In this particular habit he was joined by many co-conspirators, especially and perhaps historically so in the 1970s, when the divide between parents and their grown children seemed vast and unconquerable. A generation of mothers and fathers lost to their vices and distractions had left their young feeding at an empty trough. So there was something distinctly hollow about gathering for an occasion grounded in a holy reverence for nourishment and gratitude.

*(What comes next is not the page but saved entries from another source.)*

-- ==== Sys2Proof/Laws/Effects.lean ====
section
/-! SUPPORT. Laws/Effects.lean: one inversion lemma per command and per agent: everything a command's pseudocode, and a step,
can leave. The invariants and the frames are case splits over these. -/

namespace Sys2Proof.Machine

theorem mem_residues {p x : Int} : x ∈ residues p ↔ 0 ≤ x ∧ x < p := by
  simp only [residues, List.mem_map, List.mem_range]
  constructor
  · rintro ⟨n, hn, rfl⟩
    simp only [Int.ofNat_eq_natCast]
    omega
  · rintro ⟨h0, h1⟩
    exact ⟨x.toNat, by omega, by simp only [Int.ofNat_eq_natCast]; omega⟩

/-- The points of the curve list are canonical. -/
theorem allPoints_range {p a b : Int} {q : Int × Int} (h : q ∈ allPoints p a b) :
    0 ≤ q.1 ∧ q.1 < p ∧ 0 ≤ q.2 ∧ q.2 < p := by
  simp only [allPoints, List.mem_flatMap, List.mem_map, List.mem_filter] at h
  obtain ⟨x, hx, y, ⟨hy, -⟩, rfl⟩ := h
  exact ⟨(mem_residues.mp hx).1, (mem_residues.mp hx).2, (mem_residues.mp hy).1, (mem_residues.mp hy).2⟩

/-! The computations. `codes` lists the errors a computation can end with. -/

/-- A computation ends with one of the listed errors, or with a result that has the property. -/
def endsIn {α : Type} (result : Except ErrCode α) (codes : List ErrCode) (good : α → Prop) : Prop :=
  (∃ e, result = .error e ∧ e ∈ codes) ∨ ∃ v, result = .ok v ∧ good v

theorem reduceValue_ends (s : State) :
    endsIn (reduceValue s) [.badModulus] fun r => 2 ≤ sext32 s.p ∧ 0 ≤ r ∧ r < sext32 s.p := by
  rcases checkModulus_cases s with ⟨h, -⟩ | ⟨h, -⟩
  · exact Or.inr ⟨_, reduceValue_legal h, h, reduce_nonneg (by omega) _, reduce_lt (by omega) _⟩
  · exact Or.inl ⟨_, (values_small h).1, by simp⟩

theorem invValue_ends (s : State) :
    endsIn (invValue s) [.badModulus, .noInverseExists] fun x => 2 ≤ sext32 s.p ∧ 0 ≤ x ∧ x < sext32 s.p := by
  rcases checkModulus_cases s with ⟨h, -⟩ | ⟨h, -⟩
  · rw [invValue_legal h]
    rcases inverse_spec (n := sext32 s.n) h with ⟨-, x, hx, h0, h1, -⟩ | ⟨-, he⟩
    · exact Or.inr ⟨x, hx, h, h0, h1⟩
    · exact Or.inl ⟨_, he, by simp⟩
  · exact Or.inl ⟨_, (values_small h).2.1, by simp⟩

/-- A point check followed by more. -/
theorem checkPoint_then {α : Type} {v : Point} {p : Int} {f : Unit → Except ErrCode α} {codes : List ErrCode}
    {good : α → Prop} (hc : ErrCode.badPoint ∈ codes) (h : inRange v p = true → endsIn (f ()) codes good) :
    endsIn (checkPoint v p >>= f) codes good := by
  cases hv : inRange v p with
  | true => rw [checkPoint_pass hv]; exact h hv
  | false => rw [checkPoint_stop hv]; exact Or.inl ⟨_, rfl, hc⟩

/-- A scalar check followed by more. -/
theorem checkScalar_then {α : Type} {k : Int} {f : Unit → Except ErrCode α} {codes : List ErrCode} {good : α → Prop}
    (hc : ErrCode.badScalar ∈ codes) (h : 0 ≤ k → endsIn (f ()) codes good) :
    endsIn (checkScalar k >>= f) codes good := by
  rcases lt_or_ge k 0 with hk | hk
  · rw [checkScalar_stop hk]; exact Or.inl ⟨_, rfl, hc⟩
  · rw [checkScalar_pass hk]; exact h hk

/-- A scalar multiplication of a canonical point followed by more. -/
theorem scalarMul_then {α : Type} {v : Point} {k a p : Int} {f : Point → Except ErrCode α} {codes : List ErrCode}
    {good : α → Prop} (hp : 2 ≤ p) (hv : inRange v p = true) (hc : ErrCode.noInverseExists ∈ codes)
    (h : ∀ u, inRange u p = true → endsIn (f u) codes good) : endsIn (scalarMul v k a p >>= f) codes good := by
  rcases scalarMul_cases hp hv k a with ⟨u, hu, hr⟩ | he
  · rw [hu]; exact h u hr
  · rw [he]; exact Or.inl ⟨_, rfl, hc⟩

theorem pdblValue_ends (s : State) :
    endsIn (pdblValue s) [.badModulus, .badPoint, .noInverseExists] fun v =>
      2 ≤ sext32 s.p ∧ inRange v (sext32 s.p) = true := by
  rcases checkModulus_cases s with ⟨h, -⟩ | ⟨h, -⟩
  · rw [pdblValue_legal h]
    refine checkPoint_then (by simp) fun hv => ?_
    rw [ecDouble_eq_ecAdd]
    rcases ecAdd_cases (a := sext32 s.a) h hv hv with ⟨u, hu, hr⟩ | he
    · exact Or.inr ⟨u, hu, h, hr⟩
    · exact Or.inl ⟨_, he, by simp⟩
  · exact Or.inl ⟨_, (values_small h).2.2.1, by simp⟩

theorem paddValue_ends (s : State) :
    endsIn (paddValue s) [.badModulus, .badPoint, .noInverseExists] fun v =>
      2 ≤ sext32 s.p ∧ inRange v (sext32 s.p) = true := by
  rcases checkModulus_cases s with ⟨h, -⟩ | ⟨h, -⟩
  · rw [paddValue_legal h]
    refine checkPoint_then (by simp) fun hv => checkPoint_then (by simp) fun hw => ?_
    rcases ecAdd_cases (a := sext32 s.a) h hv hw with ⟨u, hu, hr⟩ | he
    · exact Or.inr ⟨u, hu, h, hr⟩
    · exact Or.inl ⟨_, he, by simp⟩
  · exact Or.inl ⟨_, (values_small h).2.2.2.1, by simp⟩

theorem pmulValue_ends (s : State) :
    endsIn (pmulValue s) [.badModulus, .badPoint, .badScalar, .noInverseExists] fun v =>
      2 ≤ sext32 s.p ∧ inRange v (sext32 s.p) = true := by
  rcases checkModulus_cases s with ⟨h, -⟩ | ⟨h, -⟩
  · rw [pmulValue_legal h]
    refine checkPoint_then (by simp) fun hv => checkScalar_then (by simp) fun _ => ?_
    rcases scalarMul_cases h hv (sext32 s.k) (sext32 s.a) with ⟨u, hu, hr⟩ | he
    · exact Or.inr ⟨u, hu, h, hr⟩
    · exact Or.inl ⟨_, he, by simp⟩
  · exact Or.inl ⟨_, (values_small h).2.2.2.2.1, by simp⟩

theorem keygenValue_ends (s : State) :
    endsIn (keygenValue s) [.badModulus, .badPoint, .badScalar, .noInverseExists] fun q =>
      2 ≤ sext32 s.p ∧ inRange q.1 (sext32 s.p) = true ∧ inRange q.2 (sext32 s.p) = true := by
  rcases checkModulus_cases s with ⟨h, -⟩ | ⟨h, -⟩
  · rw [keygenValue_legal h]
    exact checkPoint_then (by simp) fun hg => checkScalar_then (by simp) fun _ => checkScalar_then (by simp) fun _ =>
      scalarMul_then h hg (by simp) fun u hu => scalarMul_then h hg (by simp) fun w hw => Or.inr ⟨_, rfl, h, hu, hw⟩
  · exact Or.inl ⟨_, (values_small h).2.2.2.2.2.1, by simp⟩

But things are different now, obviously. The modern parent spends years clearing the path for children, who cling to them unremittingly. A pandemic was no longer a welcome excuse for retreating from obligation because obligation itself had been recast as longing. What once might have been viewed as opportunity — a free pass to skip familial duties — was now a reason for defiance. Against the advice of Dr. Fauci and the entire medical establishment, the kids were on their way home, and there was nothing to be done — over the river and through the obstacle course, assuming they hadn’t moved in already.